__What needs to be done__
From the line below that contains "(if r ≠ 0 ∧ up" to the line that contains "(d.log2 < 0)", repeat every line exactly, both ends included, and nothing else.

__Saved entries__
[Start of Attachment]

/-- The format has infinities; the infinity follows the largest code. -/
def Ty.hasInf : Ty → Bool
  | .f32 | .f16 | .bf16 | .e5m2 => true
  | _ => false

def Ty.signBit (t : Ty) : Nat := 2 ^ (t.width - 1)

/-- emax of R67, for scale derivation. -/
def Ty.emax : Ty → Int
  | .f32 | .bf16 => 127 | .f16 | .e5m2 => 15 | .e4m3 => 8 | .e2m1 => 2
  | _ => 0

/-! ### Ling8 (R70) -/

/-- Length of the run of bits `b` at the top of the `n` low bits of `x`. -/
def runLen (b : Bool) (x : Nat) : Nat → Nat
  | 0 => 0
  | n + 1 => if x.testBit n = b then 1 + runLen b x n else 0

/-- The magnitude of code `c`, 0 to 127, as m × 2^e. -/
def lnMag (c : Nat) : Nat × Int :=
  let body := c % 64
  let up := c.testBit 6
  let z := runLen up body 6
  if up ∧ z = 6 then (1, 11)
  else if ¬ up ∧ z = 6 then (0, 0)
  else if ¬ up ∧ z = 5 then (1, -11)
  else
    let n := 5 - z
    let eb : Nat := if n ≥ 1 ∧ body.testBit (n - 1) then 1 else 0
    let f := n - 1
    let fr := body % 2 ^ f
    let ex : Int := if up then 2 * z + eb else -2 - 2 * z + eb
    (2 ^ f + fr, ex - f)

def lnDy (c : Nat) : Dy := ⟨c ≥ 128, (lnMag (c % 128)).1, (lnMag (c % 128)).2⟩

/-- The largest code up to `n` whose magnitude is at most |d|. -/
def lnFloor (d : Dy) : Nat → Nat
  | 0 => 0
  | n + 1 => if Dy.ltMag d (lnDy (n + 1)) then lnFloor d n else n + 1

/-! ### Decoding -/

/-- The value of a code (R67, R70). -/
def decodeNum (t : Ty) (c : Nat) : Val :=
  let c := c % 2 ^ t.width
  match t with
  | .f32 | .f16 | .bf16 | .e5m2 | .e4m3 | .e2m1 =>
    let p := Ty.frac t
    let neg := decide (c ≥ Ty.signBit t)
    let mag := c % Ty.signBit t
    if mag > Ty.maxCode t then
      if Ty.hasInf t ∧ mag = Ty.maxCode t + 1 then .inf neg
      else .nan (Ty.hasInf t && !mag.testBit (p - 1))
    else
      let ex := mag / 2 ^ p
      if ex = 0 then .fin ⟨neg, mag, Ty.emin t - p⟩
      else .fin ⟨neg, 2 ^ p + mag % 2 ^ p, Ty.emin t - p + (ex - 1 : Nat)⟩
  | .mxi8 => .fin (Dy.ofScaled (Ty.toI .s8 c) (-6))
  | .ln8 => if c = 0x80 then .nan false else .fin (lnDy c)
  | .sc => if c = 0xFF then .nan false else .fin ⟨false, 1, (c : Int) - 127⟩
  | _ => .fin (Dy.ofInt (Ty.toI t c))

/-! ### Rounding (R75, R76) -/

/-- How one element rounds; hash-stochastic rounding has decided whether an inexact value steps away from zero. -/
inductive RM where
  | rne
  | rz
  | sr (step : Bool)
  deriving DecidableEq, Repr

/-- |d| as a multiple of 2^q, truncated, and what remains as (remainder, 2^shift). -/
def Dy.quot (d : Dy) (q : Int) : Nat × Nat × Nat :=
  if d.e ≥ q then (d.m * 2 ^ (d.e - q).toNat, 0, 1)
  else
    let h := 2 ^ (q - d.e).toNat
    (d.m / h, d.m % h, h)

/-- |d| rounded to a multiple of 2^q, and whether that is inexact. -/
def Dy.roundAt (d : Dy) (q : Int) (rm : RM) : Nat × Bool :=
  let (k, r, h) := d.quot q
  let up : Bool := match rm with
    | .rne => decide (2 * r > h) || (decide (2 * r = h) && k % 2 == 1)
    | .rz => false
    | .sr b => b
  (if r ≠ 0 ∧ up then k + 1 else k, decide (r ≠ 0))

/-- The place value of the last place of |d| in a format with an exponent field. -/
def Ty.lastPlace (t : Ty) (d : Dy) : Int := if d.m = 0 then Ty.emin t - Ty.frac t else max d.log2 (Ty.emin t) - Ty.frac t

/-- Below the threshold under which R75 calls a result tiny before rounding. -/
def Ty.tinyBefore (t : Ty) (d : Dy) : Bool :=
  d.m != 0 && match t with
    | .e4m3 => decide (d.log2 < -6)
    | .e5m2 => decide (d.log2 < -14)
    | .e2m1 => decide (d.log2 < 0)
    | .mxi8 => decide (d.log2 < -6)
    | .ln8 => decide (d.log2 < -11)
    | _ => false

/-- A result of one of the formats .f32, .f16 and .bf16 is tiny after rounding (R69). DESIGN CHOICE (assumption 48): under SR
the unbounded rounding takes the step that was decided at the real last place. -/
def Ty.tinyAfter (t : Ty) (d : Dy) (rm : RM) : Bool :=
  d.m != 0 && (let q := d.log2 - Ty.frac t
    let k := (d.roundAt q rm).1
    Dy.ltMag ⟨false, k, q⟩ ⟨false, 1, Ty.emin t⟩)

/-- Round a finite value to a format with an exponent field. -/
def roundExp (t : Ty) (rm : RM) (sat : Bool) (d : Dy) : Nat × Flags :=
  let p := Ty.frac t
  let q := Ty.lastPlace t d
  let (k, inexact) := d.roundAt q rm
  let mag := if k < 2 ^ p then k else (q + p - Ty.emin t + 1).toNat * 2 ^ p + (k - 2 ^ p)
  let s := if d.neg then Ty.signBit t else 0
  if mag > Ty.maxCode t then
    if ¬ Ty.hasInf t ∨ sat then (s + Ty.maxCode t, fSAT ||| fNX)
    else (s + (if rm = .rz then Ty.maxCode t else Ty.maxCode t + 1), fOF ||| fNX)
  else
    let tiny := if t.isFloat then Ty.tinyAfter t d rm else Ty.tinyBefore t d
    (s + mag, flagIf inexact fNX ||| flagIf (inexact && tiny) fUF)
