-- ==== Sys2Proof/Machine/Scratch.lean ====
section
/-! DEFINITION. The scratchpad (R157 to R163), declared buffers and their transitions (R164 to R168), scratchpad loads,
stores and atomics (R171 to R174), and the buffer instructions (R175 to R177). -/

namespace Sys2Proof.Machine

/-! ### Buffer states -/

def Group.buf (x : Group) (n : Nat) : Buf := Tab.get {} x.bufs n

def Buf.lo (b : Buf) : Nat := 128 * b.base.toNat
def Buf.hi (b : Buf) : Nat := b.lo + 128 * (b.size.toNat + 1)

/-- A descriptor after a transition (R167, R175, R259). -/
def BufEvent.apply (b : Buf) : BufEvent → Buf
  | .decl v => v
  | .undecl => {}
  | .seal => { b with state := .full }
  | .drain => { b with state := .draining }
  | .done => { b with state := .empty }
  | .fetch abl => { b with state := .filling, held := true, abl, status := 0#8 }
  | .put => { b with state := .draining, held := true, status := 0#8 }

/-- A descriptor after every transition that has issued (R168). -/
def Group.bufNow (x : Group) (n : Nat) : Buf :=
  x.trans.foldl (fun b t => if t.buf.toNat = n then t.ev.apply b else b) (x.buf n)

/-- The state admits a program read, a program write (R166). -/
def BufState.admits : BufState → Bool → Bool
  | .empty, write => write
  | .filling, _ => false
  | .full, write => !write
  | .draining, write => !write

/-- The bytes of [lo, hi) that a buffer covers: the lowest of them, if any. -/
def Buf.meets (b : Buf) (lo hi : Nat) : Option Nat :=
  if b.decl && decide (max lo b.lo < min hi b.hi) then some (max lo b.lo) else none

/-- BUF_STATE of a program access to [lo, hi): the lowest offending offset (R166, R168). -/
def Group.bufFault (x : Group) (lo hi : Nat) (write : Bool) : Option Nat :=
  (List.range x.lr.nb).foldl (fun r n =>
    let b := x.bufNow n
    match b.meets lo hi with
    | some o => if b.state.admits write then r else match r with
      | some p => some (min p o)
      | none => some o
    | none => r) none

/-- ALIGN, SCRATCH_RANGE and BUF_STATE of an access of `n` bytes aligned to `k` (R162, R171). -/
def Group.scratchFault (x : Group) (off n k : Nat) (write : Bool) : Option (Cause × Dword) :=
  if off % k ≠ 0 then some (.align, dw off)
  else if off + n > x.lr.scr then some (.scratchRange, dw off)
  else (x.bufFault off (off + n) write).map fun o => (.bufState, dw o)

/-- An uncorrectable error in bytes that are read (R161). -/
def Group.eccFault (x : Group) (off n : Nat) : Bool := errIn x.scratchErr off n

def Group.scratchWrite (x : Group) (off : Nat) (bs : List Byte) : Group :=
  { x with scratch := Memory.write x.scratch off bs
           scratchErr := errClear x.scratchErr off bs.length }

/-! ### Transitions -/

/-- Two ranges of bytes meet. -/
def rangesMeet (a b : Nat × Nat) : Bool := decide (max a.1 b.1 < min a.2 b.2)

/-- Some operation issued before the transition makes an access that the buffer's new state forbids (R168). -/
def State.forbidden (s : State) (g : Nat) (id : Nat) (range : Nat × Nat) (st : BufState) : Bool :=
  s.ops.any fun o => decide (o.id < id) && o.sg == g &&
    ((!st.admits false && o.rd.any fun r => rangesMeet r range) || (!st.admits true && o.wr.any fun r => rangesMeet r range))

/-- Another transition that was issued before this one holds it back: of the same descriptor, or, for BDECL, any (R168,
R175). -/
def Trans.after (t u : Trans) : Bool :=
  decide (u.id < t.id) && (u.buf == t.buf || match t.ev with
    | .decl _ => true
    | .undecl => true
    | _ => false)

/-- A transition of a group's list can take effect. -/
def State.transReady (s : State) (g : Nat) (x : Group) (t : Trans) : Bool :=
  let b := x.buf t.buf.toNat
  let b' := t.ev.apply b
  !x.trans.any t.after &&
  !s.forbidden g t.id (b.lo, if b.decl then b.hi else b.lo) b'.state &&
  !(b'.decl && s.forbidden g t.id (b'.lo, b'.hi) b'.state)

/-- A posted task whose buffers all read FULL is ready, and stays so (R124). -/
def Group.markTasks (x : Group) : Group :=
  { x with tasks := x.tasks.map fun t =>
      if t.ready then t else
      { t with ready := (List.range 64).all fun n => !t.mask.getLsbD n || (x.buf n).state == .full } }

/-- A transition takes effect: its fibre, if it waits for it, goes on, and a transfer that it belongs to may start. -/
def State.applyTrans (s : State) (g : Nat) (t : Trans) : State :=
  let s1 := s.updGroup g fun x =>
    ({ x with trans := x.trans.filter fun u => u.id != t.id
              bufs := Tab.set {} t.buf.toNat (t.ev.apply (x.buf t.buf.toNat)) x.bufs }).markTasks
  let s2 := s1.updFibre t.fib fun f => if f.stat = .wait (.buffer t.id) then f.advance s.cycle else f
  { s2 with ops := s2.ops.map fun o => match o.kind with
      | .xfer v => if o.id == t.id then { o with kind := .xfer { v with effective := true, began := s.cycle } } else o
      | _ => o }

/-- Every transition of a group that can take effect does. -/
def State.settleTrans (s : State) (g : Nat) : State :=
  match s.group? g with
  | none => s
  | some x => x.trans.foldl (fun t v =>
      match t.group? g with
      | none => t
      | some y => if t.transReady g y v then t.applyTrans g v else t) s

/-- BUFFER_TRANSITION_EFFECT. -/
def execBufferTransitionEffect (g : Nat) (s : State) : Out := .next (s.settleTrans g)

/-! ### Loads, stores, atomics -/

/-- The effective offset of R162: the base read as z32, an immediate sign-extended, a register as z32. -/
def Fibre.off (f : Fibre) (m : Mem) : Nat :=
  ((f.r (f.reg m.base)) + (match m.off with
    | .reg r => f.r (f.reg r)
    | .imm k => k.signExtend 32)).toNat

/-- Bytes of an access by type. -/
def Ty.bytes (t : Ty) : Nat := t.width / 8

/-- What a load leaves in its registers (R172). -/
def loadValue (t : Ty) (bs : List Byte) : Nat :=
  let v := leNat bs
  match t with
  | .s8 => if v ≥ 0x80 then v + 0xFFFFFF00 else v
  | .s16 => if v ≥ 0x8000 then v + 0xFFFF0000 else v
  | _ => v

/-- The value an atomic writes, and its flags (R173, R267): m the old value, x the operand or compare value, y the new
value of .cas. -/
def atomNew (op : AtomOp) (t : Ty) (m x y : Nat) : Nat × Flags :=
  match op with
  | .add => if t == .f32 then fadd .f32 .rne false m x else intResult t false (Ty.toI t m + Ty.toI t x)
  | .min => if t == .f32 then fminmax false .f32 m x else (if Ty.toI t x < Ty.toI t m then x else m, 0#7)
  | .max => if t == .f32 then fminmax true .f32 m x else (if Ty.toI t m < Ty.toI t x then x else m, 0#7)
  | .and => (m &&& x, 0#7)
  | .or => (m ||| x, 0#7)
  | .xor => (m ^^^ x, 0#7)
  | .exch => (x, 0#7)
  | .cas => (if m = x then y else m, 0#7)

/-- The operand of an atomic in D, and its second value for .cas (R173). -/
def Fibre.atomArgs (f : Fibre) (op : AtomOp) (t : Ty) (d : Reg) : Dword × Dword :=
  (dw (f.rN (f.reg d) t.regs), if op == .cas then dw (f.rN (f.reg d + t.regs) t.regs) else 0#64)

/-- The operation is one of those that one fibre's program order orders on a common byte (R170). -/
def OpKind.isScratch : OpKind → Bool
  | .ldp .. => true
  | .stp .. => true
  | .atomp .. => true
  | _ => false

/-- A scratchpad access of the fibre to some of these bytes of a group is outstanding (R170). -/
def State.ownScratch (s : State) (r : FRef) (inc sg off n : Nat) : Bool :=
  s.ops.any fun o => o.fib == r && o.inc == inc && o.sg == sg && o.kind.isScratch &&
    (o.rd ++ o.wr).any fun a => rangesMeet a (off, off + n)

/-- Issue a scratchpad access of a fibre, checked against the extent of group `sg` (R162, R171). An uncorrectable error in what
it reads is judged after the fibre's own earlier accesses to the bytes; none appears in them before it is performed (DESIGN
CHOICE, assumption 37). -/
def scratchIssue (g : Group) (f : Fibre) (h : Hdr) (s : State) (sg : Nat) (x : Group) (off n : Nat) (rd wr : Bool)
    (kind : OpKind) (dst : List Nat) (taddr : Nat) : Res :=
  match x.scratchFault off n n wr with
  | some (.scratchRange, v) => .trap s .scratchRange v
  | some (c, v) => .trap s c v
  | none =>
    if rd && x.eccFault off n then
      if s.ownScratch s.cur f.inc sg off n then .stall s .scratch else .trap s .dataError (dw taddr)
    else .ok (s.addOp g f (f.counter h) kind dst sg (if rd then [(off, off + n)] else []) (if wr then [(off, off + n)] else []))

def execLdp (h : Hdr) (d : Reg) (m : Mem) (ty : Ty) (s : State) : Out :=
  runWord (.ldp h d m ty) h (fun _ _ => { counts := true, chks := Mem.chk m 1 ++ Reg.chk d ty.regs })
    (fun g f s => scratchIssue g f h s s.cur.g g (f.off m) (Ty.bytes ty) true false (.ldp (f.off m) ty (f.reg d))
      (regRange (f.reg d) ty.regs) (f.off m)) s

def execStp (h : Hdr) (d : Reg) (m : Mem) (ty : Ty) (s : State) : Out :=
  runWord (.stp h d m ty) h (fun _ _ => { counts := true, chks := Mem.chk m 1 ++ Reg.chk d ty.regs })
    (fun g f s => scratchIssue g f h s s.cur.g g (f.off m) (Ty.bytes ty) false true
      (.stp (f.off m) (leBytes (Ty.bytes ty) (f.rN (f.reg d) ty.regs))) [] (f.off m)) s

def execAtomp (h : Hdr) (d : Reg) (m : Mem) (ty : Ty) (op : AtomOp) (s : State) : Out :=
  runWord (.atomp h d m ty op) h (fun _ _ => { counts := true, chks := Mem.chk m 1 ++ Reg.chk d (op.regs ty) })
    (fun g f s =>
      let (x, y) := f.atomArgs op ty d
      scratchIssue g f h s s.cur.g g (f.off m) (Ty.bytes ty) true true (.atomp (f.off m) op ty x y (f.reg d))
        (regRange (f.reg d) ty.regs) (f.off m)) s

/-- The member a cluster address names and the offset in it, or the trap (R163). DESIGN CHOICE (assumption 54): sys.TADDR of
ALIGN holds the whole 32-bit effective value, the member's bits with it. -/
def State.clusterAddr (s : State) (g : Group) (ea n : Nat) : (Nat × Group) ⊕ (Cause × Dword) :=
  let off := ea % 2 ^ 29
  if off % n ≠ 0 then .inr (.align, dw ea)
  else
    let k := ea / 2 ^ 29
    if k ≥ g.lr.cl then .inr (.clusterAddr, dw ea) else
    match s.member? g k with
    | none => .inr (.clusterAddr, dw ea)
    | some id =>
      match s.group? id with
      | none => .inr (.clusterAddr, dw ea)
      | some x => if x.loc == .ended || decide (off + n > x.lr.scr) then .inr (.clusterAddr, dw ea) else .inl (id, x)

/-- LDC and STC: as LDP and STP on the member that the cluster address names (R174). -/
def clusterWord (i : Instr) (h : Hdr) (d : Reg) (m : Mem) (ty : Ty) (store : Bool) (s : State) : Out :=
  runWord i h (fun _ _ => { counts := true, chks := Mem.chk m 1 ++ Reg.chk d ty.regs })
    (fun g f s =>
      let ea := f.off m
      let n := Ty.bytes ty
      match s.clusterAddr g ea n with
      | .inr (c, v) => .trap s c v
      | .inl (id, x) =>
        let off := ea % 2 ^ 29
        if store then scratchIssue g f h s id x off n false true
          (.stp off (leBytes n (f.rN (f.reg d) ty.regs))) [] off
        else scratchIssue g f h s id x off n true false (.ldp off ty (f.reg d)) (regRange (f.reg d) ty.regs) off) s

def execLdc (h : Hdr) (d : Reg) (m : Mem) (ty : Ty) (s : State) : Out := clusterWord (.ldc h d m ty) h d m ty false s
def execStc (h : Hdr) (d : Reg) (m : Mem) (ty : Ty) (s : State) : Out := clusterWord (.stc h d m ty) h d m ty true s

/-- An earlier scratchpad access of the same fibre to a common byte is still outstanding (R170). -/
def State.scratchHeld (s : State) (o : Op) : Bool :=
  s.ops.any fun p => decide (p.id < o.id) && p.fib == o.fib && p.inc == o.inc && p.kind.isScratch && p.sg == o.sg &&
    (p.rd ++ p.wr).any fun a => (o.rd ++ o.wr).any fun b => rangesMeet a b

/-- Perform a scratchpad access and complete it (R172, R173). One that is outstanding when its member
ends is performed on the extent as it was left (assumption 14). -/
def State.performScratch (s : State) (o : Op) : State :=
  match s.group? o.sg with
  | none => s.finish o
  | some x =>
    match o.kind with
    | .ldp off t d => s.land o d t.regs (loadValue t (Memory.read x.scratch off (Ty.bytes t))) 0#7
    | .stp off bs => (s.setGroup o.sg (x.scratchWrite off bs)).finish o
    | .atomp off op t a b d =>
      let m := leNat (Memory.read x.scratch off (Ty.bytes t))
      let (v, fl) := atomNew op t m a.toNat b.toNat
      (s.setGroup o.sg (x.scratchWrite off (leBytes (Ty.bytes t) v))).land o d t.regs m fl
    | _ => s

/-! ### Buffer instructions -/

/-- A buffer instruction issues its transition: the fibre waits until it takes effect (R168). -/
def State.transition (s : State) (n : BitVec 6) (ev : BufEvent) : Res :=
  let id := s.nextId
  let s1 := s.updGroup s.cur.g fun x =>
    ({ x with trans := x.trans ++ [(⟨id, s.cur, n, ev⟩ : Trans)] } : Group).updFibre s.cur.f fun f => { f with stat := .wait (.buffer id) }
  .keep (({ s1 with nextId := id + 1 }).settleTrans s.cur.g)

/-- The checks of BDECL for a size that is not 0 (R175). -/
def Group.declFault (x : Group) (n : BitVec 6) (base size : Nat) : Option (Cause × Dword) :=
  let b := x.bufNow n.toNat
  if base % 128 ≠ 0 then some (.align, dw base)
  else if size % 128 ≠ 0 then some (.align, dw size)
  else if base + size > x.lr.scr then some (.scratchRange, dw (base + size))
  else if b.decl && (b.held || b.state != .empty) then some (.bufState, dw n.toNat)
  else ((List.range x.lr.nb).find? fun k => k != n.toNat && ((x.bufNow k).meets base (base + size)).isSome).map fun k =>
    (.bufState, dw k)

/-- The descriptor BDECL declares. -/
def declBuf (base size : Nat) (ty : Ty) (exp : BitVec 2) : Buf :=
  { abl := 0x3F#6, exp, fmt := ty.code, decl := true, size := BitVec.ofNat 13 (size / 128 - 1)
    base := BitVec.ofNat 13 (base / 128) }

def execBdecl (h : Hdr) (n : BitVec 6) (a b : Src) (ty : Ty) (exp : BitVec 2) (s : State) : Out :=
  runWord (.bdecl h n a b ty exp) h (fun g _ => { chks := Src.chk a 1 ++ Src.chk b 1 ++ bufChk g n })
    (fun g f s =>
      let base := f.src .z32 a
      let size := f.src .z32 b
      let v := g.bufNow n.toNat
      if size = 0 then
        if v.held || v.state != .empty then .trap s .bufState (dw n.toNat) else s.transition n .undecl
      else match g.declFault n base size with
        | some (c, t) => .trap s c t
        | none => s.transition n (.decl (declBuf base size ty exp))) s

/-- BSEAL, BDRAIN, BDONE: a transition, no effect where the buffer already holds the state, or BUF_STATE (R167,
R176). DESIGN CHOICE (assumption 45): they are judged as R168 judges an access, on the state after every transition that has
issued. -/
def bufWord (i : Instr) (h : Hdr) (n : BitVec 6) (from_ to_ : BufState) (ev : BufEvent) (s : State) : Out :=
  runWord i h (fun g _ => { chks := bufChk g n }) (fun g _ s =>
    let b := g.bufNow n.toNat
    if !b.decl || b.held then .trap s .bufState (dw n.toNat)
    else if b.state == to_ then .ok s
    else if b.state == from_ then s.transition n ev
    else .trap s .bufState (dw n.toNat)) s

def execBseal (h : Hdr) (n : BitVec 6) (s : State) : Out := bufWord (.bseal h n) h n .empty .full .seal s
def execBdrain (h : Hdr) (n : BitVec 6) (s : State) : Out := bufWord (.bdrain h n) h n .full .draining .drain s
def execBdone (h : Hdr) (n : BitVec 6) (s : State) : Out := bufWord (.bdone h n) h n .draining .empty .done s

def BufState.code : BufState → BitVec 2
  | .empty => 0 | .filling => 1 | .full => 2 | .draining => 3

/-- The descriptor in the layout of R164. -/
def Buf.word (b : Buf) : Dword :=
  if !b.decl then 0#64 else
  (b.status ++ b.abl ++ b.exp ++ b.fmt ++ BitVec.ofBool b.held ++ BitVec.ofBool b.decl ++ 0#7 ++ b.state.code ++ b.size
    ++ b.base ++ 0#6 : BitVec 64)

/-- Transitions that have taken effect show; those still waiting do not (R177). -/
def execBstat (h : Hdr) (d : Reg) (n : BitVec 6) (s : State) : Out :=
  runWord (.bstat h d n) h (fun g _ => { chks := bufChk g n ++ Reg.chk d 2 })
    (fun g _ s => .ok (s.updFibre s.cur fun v => v.wr d 2 (g.buf n.toNat).word.toNat)) s

end Sys2Proof.Machine
end

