-- ==== Sys2Proof/Machine/Matrix.lean ====
section
/-! DEFINITION. The matrix array (R187 to R207): planes, swaps, multiplications and tile moves. -/

namespace Sys2Proof.Machine

/-! ### Planes and tiles (R192 to R196) -/

/-- Kmax, and the chunk of R81, by the width of an element (R193). -/
def kMax (t : Ty) : Nat := 1024 / t.width
def kChunk (t : Ty) : Nat := 256 / t.width

/-- Stored rows of a sparse group; 0 for a dense plane (R195). -/
def Plane.nsel (p : Plane) : Nat := if p.sp = 1#2 then 4 else if p.sp = 2#2 then 2 else 0

/-- The code in row `r`, column `n`. -/
def Plane.cell (p : Plane) (t : Ty) (r n : Nat) : Nat :=
  let bit := t.width * (128 * r + n)
  let byte (k : Nat) := (Tab.get 0#8 p.cells (bit / 8 + k)).toNat
  (byte 0 + 256 * byte 1) / 2 ^ (bit % 8) % 2 ^ t.width

/-- The metadata nibble of stored row `s`, column `n`. -/
def Plane.nib (p : Plane) (s n : Nat) : Nat := (Tab.get 0#8 p.nibs (64 * s + n / 2)).toNat / 16 ^ (n % 2) % 16

/-- The scale code of block `b`, column `n`. -/
def Plane.scale (p : Plane) (b n : Nat) : Nat := (Tab.get 0#8 p.scales (128 * b + n)).toNat

def Group.tile (x : Group) (t l n : Nat) : Word := Tab.get 0#32 x.tiles (4096 * t + 128 * l + n)

/-- Write a row of a tile, from element `n` on. -/
def Group.setRow (x : Group) (t l n : Nat) : List Word → Group
  | [] => x
  | v :: r => Group.setRow { x with tiles := Tab.set 0#32 (4096 * t + 128 * l + n) v x.tiles } t l (n + 1) r

/-- A row of a tile holds an uncorrectable error (R199). -/
def Group.rowBad (x : Group) (t l : Nat) : Bool := x.tileErr.contains (32 * t + l)

/-- What every element becomes that an operation writes which has read an uncorrectable error (R199). -/
def badRow : List Word := List.replicate 128 0x7FC00000#32

/-- Write a whole row of a tile. -/
def Group.putRow (x : Group) (t l : Nat) (row : List Word) : Group :=
  { x.setRow t l 0 row with tileErr := x.tileErr.filter fun k => k != 32 * t + l }

def Group.row (x : Group) (t l : Nat) : List Word := (List.range 128).map fun n => x.tile t l n

/-- The tiles an operation reads or writes (R197). -/
def OpKind.tiles : OpKind → List Nat
  | .mma t _ _ _ _ _ => [t.toNat]
  | .azero t => [t.toNat]
  | .ald t _ => [t.toNat]
  | .ast t _ => [t.toNat]
  | .amov t u => [t.toNat, u.toNat]
  | .qst t _ _ _ _ _ _ => [t.toNat]
  | _ => []

def OpKind.isWld : OpKind → Bool
  | .wld .. => true
  | _ => false

def OpKind.isMma : OpKind → Bool
  | .mma .. => true
  | _ => false

/-- The operation is one the array performs. -/
def OpKind.isMatrix : OpKind → Bool
  | .wld .. => true
  | .mma .. => true
  | .azero _ => true
  | .ald .. => true
  | .ast .. => true
  | .amov .. => true
  | _ => false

[End of Attachment]

__Exercise solution__
  (if r ≠ 0 ∧ up then k + 1 else k, decide (r ≠ 0))

/-- The place value of the last place of |d| in a format with an exponent field. -/
def Ty.lastPlace (t : Ty) (d : Dy) : Int := if d.m = 0 then Ty.emin t - Ty.frac t else max d.log2 (Ty.emin t) - Ty.frac t

/-- Below the threshold under which R75 calls a result tiny before rounding. -/
def Ty.tinyBefore (t : Ty) (d : Dy) : Bool :=
  d.m != 0 && match t with
    | .e4m3 => decide (d.log2 < -6)
    | .e5m2 => decide (d.log2 < -14)
    | .e2m1 => decide (d.log2 < 0)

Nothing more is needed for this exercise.